▸ **Task instructions**: Please return the full listing. Every line must match exactly.

▸ **Task data**:

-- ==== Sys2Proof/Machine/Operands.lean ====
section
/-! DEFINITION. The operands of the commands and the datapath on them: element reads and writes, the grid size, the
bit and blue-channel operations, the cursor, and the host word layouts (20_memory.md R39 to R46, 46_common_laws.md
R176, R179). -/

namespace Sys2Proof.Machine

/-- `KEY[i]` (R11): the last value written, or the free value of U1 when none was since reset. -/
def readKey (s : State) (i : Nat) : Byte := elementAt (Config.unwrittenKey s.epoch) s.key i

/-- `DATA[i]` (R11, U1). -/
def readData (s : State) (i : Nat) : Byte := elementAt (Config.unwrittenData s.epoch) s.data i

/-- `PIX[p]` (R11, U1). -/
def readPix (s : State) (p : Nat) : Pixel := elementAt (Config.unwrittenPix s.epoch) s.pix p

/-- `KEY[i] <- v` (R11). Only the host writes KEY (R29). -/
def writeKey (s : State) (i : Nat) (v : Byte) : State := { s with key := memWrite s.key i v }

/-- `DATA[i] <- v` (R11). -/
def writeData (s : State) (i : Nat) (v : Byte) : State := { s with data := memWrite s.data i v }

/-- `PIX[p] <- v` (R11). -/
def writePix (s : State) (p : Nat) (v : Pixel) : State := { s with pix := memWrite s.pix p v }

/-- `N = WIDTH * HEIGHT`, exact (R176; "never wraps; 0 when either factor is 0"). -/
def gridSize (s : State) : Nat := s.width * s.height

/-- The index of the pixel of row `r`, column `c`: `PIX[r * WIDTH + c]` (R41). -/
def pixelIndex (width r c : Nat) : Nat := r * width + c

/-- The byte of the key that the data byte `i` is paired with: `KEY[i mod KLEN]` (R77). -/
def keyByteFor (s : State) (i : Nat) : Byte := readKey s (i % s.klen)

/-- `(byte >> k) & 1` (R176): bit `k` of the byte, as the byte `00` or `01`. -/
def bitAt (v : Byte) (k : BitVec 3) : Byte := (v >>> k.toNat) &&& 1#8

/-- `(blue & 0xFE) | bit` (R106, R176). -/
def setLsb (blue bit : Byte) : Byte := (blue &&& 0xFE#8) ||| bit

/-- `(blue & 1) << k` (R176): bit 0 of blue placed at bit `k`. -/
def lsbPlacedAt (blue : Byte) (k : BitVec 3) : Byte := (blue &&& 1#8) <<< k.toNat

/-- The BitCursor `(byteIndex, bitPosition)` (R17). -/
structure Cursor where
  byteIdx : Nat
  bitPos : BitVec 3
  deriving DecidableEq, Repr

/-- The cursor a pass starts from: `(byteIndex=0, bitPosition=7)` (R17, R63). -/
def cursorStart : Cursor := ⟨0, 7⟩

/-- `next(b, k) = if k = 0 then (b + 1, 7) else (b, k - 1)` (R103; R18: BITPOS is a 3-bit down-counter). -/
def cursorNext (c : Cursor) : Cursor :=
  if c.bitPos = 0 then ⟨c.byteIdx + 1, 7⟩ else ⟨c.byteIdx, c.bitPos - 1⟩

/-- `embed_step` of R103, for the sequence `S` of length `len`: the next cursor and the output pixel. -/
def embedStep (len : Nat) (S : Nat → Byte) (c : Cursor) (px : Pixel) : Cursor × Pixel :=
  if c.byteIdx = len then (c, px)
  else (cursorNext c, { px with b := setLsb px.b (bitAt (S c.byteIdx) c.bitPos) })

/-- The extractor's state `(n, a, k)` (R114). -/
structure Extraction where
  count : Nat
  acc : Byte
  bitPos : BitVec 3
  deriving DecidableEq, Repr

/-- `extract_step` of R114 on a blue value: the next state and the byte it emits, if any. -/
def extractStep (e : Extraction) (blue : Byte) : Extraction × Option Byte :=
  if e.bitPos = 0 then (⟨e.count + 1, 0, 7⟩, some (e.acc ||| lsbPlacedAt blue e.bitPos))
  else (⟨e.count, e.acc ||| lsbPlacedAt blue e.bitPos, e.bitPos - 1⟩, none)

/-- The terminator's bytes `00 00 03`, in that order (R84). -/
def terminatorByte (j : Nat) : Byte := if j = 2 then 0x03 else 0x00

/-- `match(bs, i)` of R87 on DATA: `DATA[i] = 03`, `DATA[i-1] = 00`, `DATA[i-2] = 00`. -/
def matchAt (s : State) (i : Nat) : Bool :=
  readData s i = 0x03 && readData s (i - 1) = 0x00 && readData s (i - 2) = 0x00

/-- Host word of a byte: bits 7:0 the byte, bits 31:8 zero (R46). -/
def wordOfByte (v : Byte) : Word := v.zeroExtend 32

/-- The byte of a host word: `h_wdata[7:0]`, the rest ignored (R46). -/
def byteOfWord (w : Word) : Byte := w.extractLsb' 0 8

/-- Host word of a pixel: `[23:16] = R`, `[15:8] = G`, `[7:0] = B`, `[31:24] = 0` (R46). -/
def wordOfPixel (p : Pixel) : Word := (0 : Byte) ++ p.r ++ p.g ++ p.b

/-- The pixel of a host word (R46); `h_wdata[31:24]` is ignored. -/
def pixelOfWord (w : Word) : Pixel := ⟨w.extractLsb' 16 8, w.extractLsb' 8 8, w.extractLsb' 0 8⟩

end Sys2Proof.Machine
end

▸ **Exercise response**:
-- ==== Sys2Proof/Machine/Operands.lean ====
section
/-! DEFINITION. The operands of the commands and the datapath on them: element reads and writes, the grid size, the
bit and blue-channel operations, the cursor, and the host word layouts (20_memory.md R39 to R46, 46_common_laws.md
R176, R179). -/

namespace Sys2Proof.Machine

/-- `KEY[i]` (R11): the last value written, or the free value of U1 when none was since reset. -/
def readKey (s : State) (i : Nat) : Byte := elementAt (Config.unwrittenKey s.epoch) s.key i

/-- `DATA[i]` (R11, U1). -/
def readData (s : State) (i : Nat) : Byte := elementAt (Config.unwrittenData s.epoch) s.data i

/-- `PIX[p]` (R11, U1). -/
def readPix (s : State) (p : Nat) : Pixel := elementAt (Config.unwrittenPix s.epoch) s.pix p

/-- `KEY[i] <- v` (R11). Only the host writes KEY (R29). -/
def writeKey (s : State) (i : Nat) (v : Byte) : State := { s with key := memWrite s.key i v }

/-- `DATA[i] <- v` (R11). -/
def writeData (s : State) (i : Nat) (v : Byte) : State := { s with data := memWrite s.data i v }

/-- `PIX[p] <- v` (R11). -/
def writePix (s : State) (p : Nat) (v : Pixel) : State := { s with pix := memWrite s.pix p v }

/-- `N = WIDTH * HEIGHT`, exact (R176; "never wraps; 0 when either factor is 0"). -/
def gridSize (s : State) : Nat := s.width * s.height

/-- The index of the pixel of row `r`, column `c`: `PIX[r * WIDTH + c]` (R41). -/
def pixelIndex (width r c : Nat) : Nat := r * width + c

/-- The byte of the key that the data byte `i` is paired with: `KEY[i mod KLEN]` (R77). -/
def keyByteFor (s : State) (i : Nat) : Byte := readKey s (i % s.klen)

/-- `(byte >> k) & 1` (R176): bit `k` of the byte, as the byte `00` or `01`. -/
def bitAt (v : Byte) (k : BitVec 3) : Byte := (v >>> k.toNat) &&& 1#8

/-- `(blue & 0xFE) | bit` (R106, R176). -/
def setLsb (blue bit : Byte) : Byte := (blue &&& 0xFE#8) ||| bit

/-- `(blue & 1) << k` (R176): bit 0 of blue placed at bit `k`. -/
def lsbPlacedAt (blue : Byte) (k : BitVec 3) : Byte := (blue &&& 1#8) <<< k.toNat

/-- The BitCursor `(byteIndex, bitPosition)` (R17). -/
structure Cursor where
  byteIdx : Nat
  bitPos : BitVec 3
  deriving DecidableEq, Repr

/-- The cursor a pass starts from: `(byteIndex=0, bitPosition=7)` (R17, R63). -/
def cursorStart : Cursor := ⟨0, 7⟩

/-- `next(b, k) = if k = 0 then (b + 1, 7) else (b, k - 1)` (R103; R18: BITPOS is a 3-bit down-counter). -/
def cursorNext (c : Cursor) : Cursor :=
  if c.bitPos = 0 then ⟨c.byteIdx + 1, 7⟩ else ⟨c.byteIdx, c.bitPos - 1⟩

/-- `embed_step` of R103, for the sequence `S` of length `len`: the next cursor and the output pixel. -/
def embedStep (len : Nat) (S : Nat → Byte) (c : Cursor) (px : Pixel) : Cursor × Pixel :=
  if c.byteIdx = len then (c, px)
  else (cursorNext c, { px with b := setLsb px.b (bitAt (S c.byteIdx) c.bitPos) })

/-- The extractor's state `(n, a, k)` (R114). -/
structure Extraction where
  count : Nat
  acc : Byte
  bitPos : BitVec 3
  deriving DecidableEq, Repr

/-- `extract_step` of R114 on a blue value: the next state and the byte it emits, if any. -/
def extractStep (e : Extraction) (blue : Byte) : Extraction × Option Byte :=
  if e.bitPos = 0 then (⟨e.count + 1, 0, 7⟩, some (e.acc ||| lsbPlacedAt blue e.bitPos))
  else (⟨e.count, e.acc ||| lsbPlacedAt blue e.bitPos, e.bitPos - 1⟩, none)

/-- The terminator's bytes `00 00 03`, in that order (R84). -/
def terminatorByte (j : Nat) : Byte := if j = 2 then 0x03 else 0x00

/-- `match(bs, i)` of R87 on DATA: `DATA[i] = 03`, `DATA[i-1] = 00`, `DATA[i-2] = 00`. -/
def matchAt (s : State) (i : Nat) : Bool :=
  readData s i = 0x03 && readData s (i - 1) = 0x00 && readData s (i - 2) = 0x00

/-- Host word of a byte: bits 7:0 the byte, bits 31:8 zero (R46). -/
def wordOfByte (v : Byte) : Word := v.zeroExtend 32

/-- The byte of a host word: `h_wdata[7:0]`, the rest ignored (R46). -/
def byteOfWord (w : Word) : Byte := w.extractLsb' 0 8

/-- Host word of a pixel: `[23:16] = R`, `[15:8] = G`, `[7:0] = B`, `[31:24] = 0` (R46). -/
def wordOfPixel (p : Pixel) : Word := (0 : Byte) ++ p.r ++ p.g ++ p.b

/-- The pixel of a host word (R46); `h_wdata[31:24]` is ignored. -/
def pixelOfWord (w : Word) : Pixel := ⟨w.extractLsb' 16 8, w.extractLsb' 8 8, w.extractLsb' 0 8⟩

end Sys2Proof.Machine
end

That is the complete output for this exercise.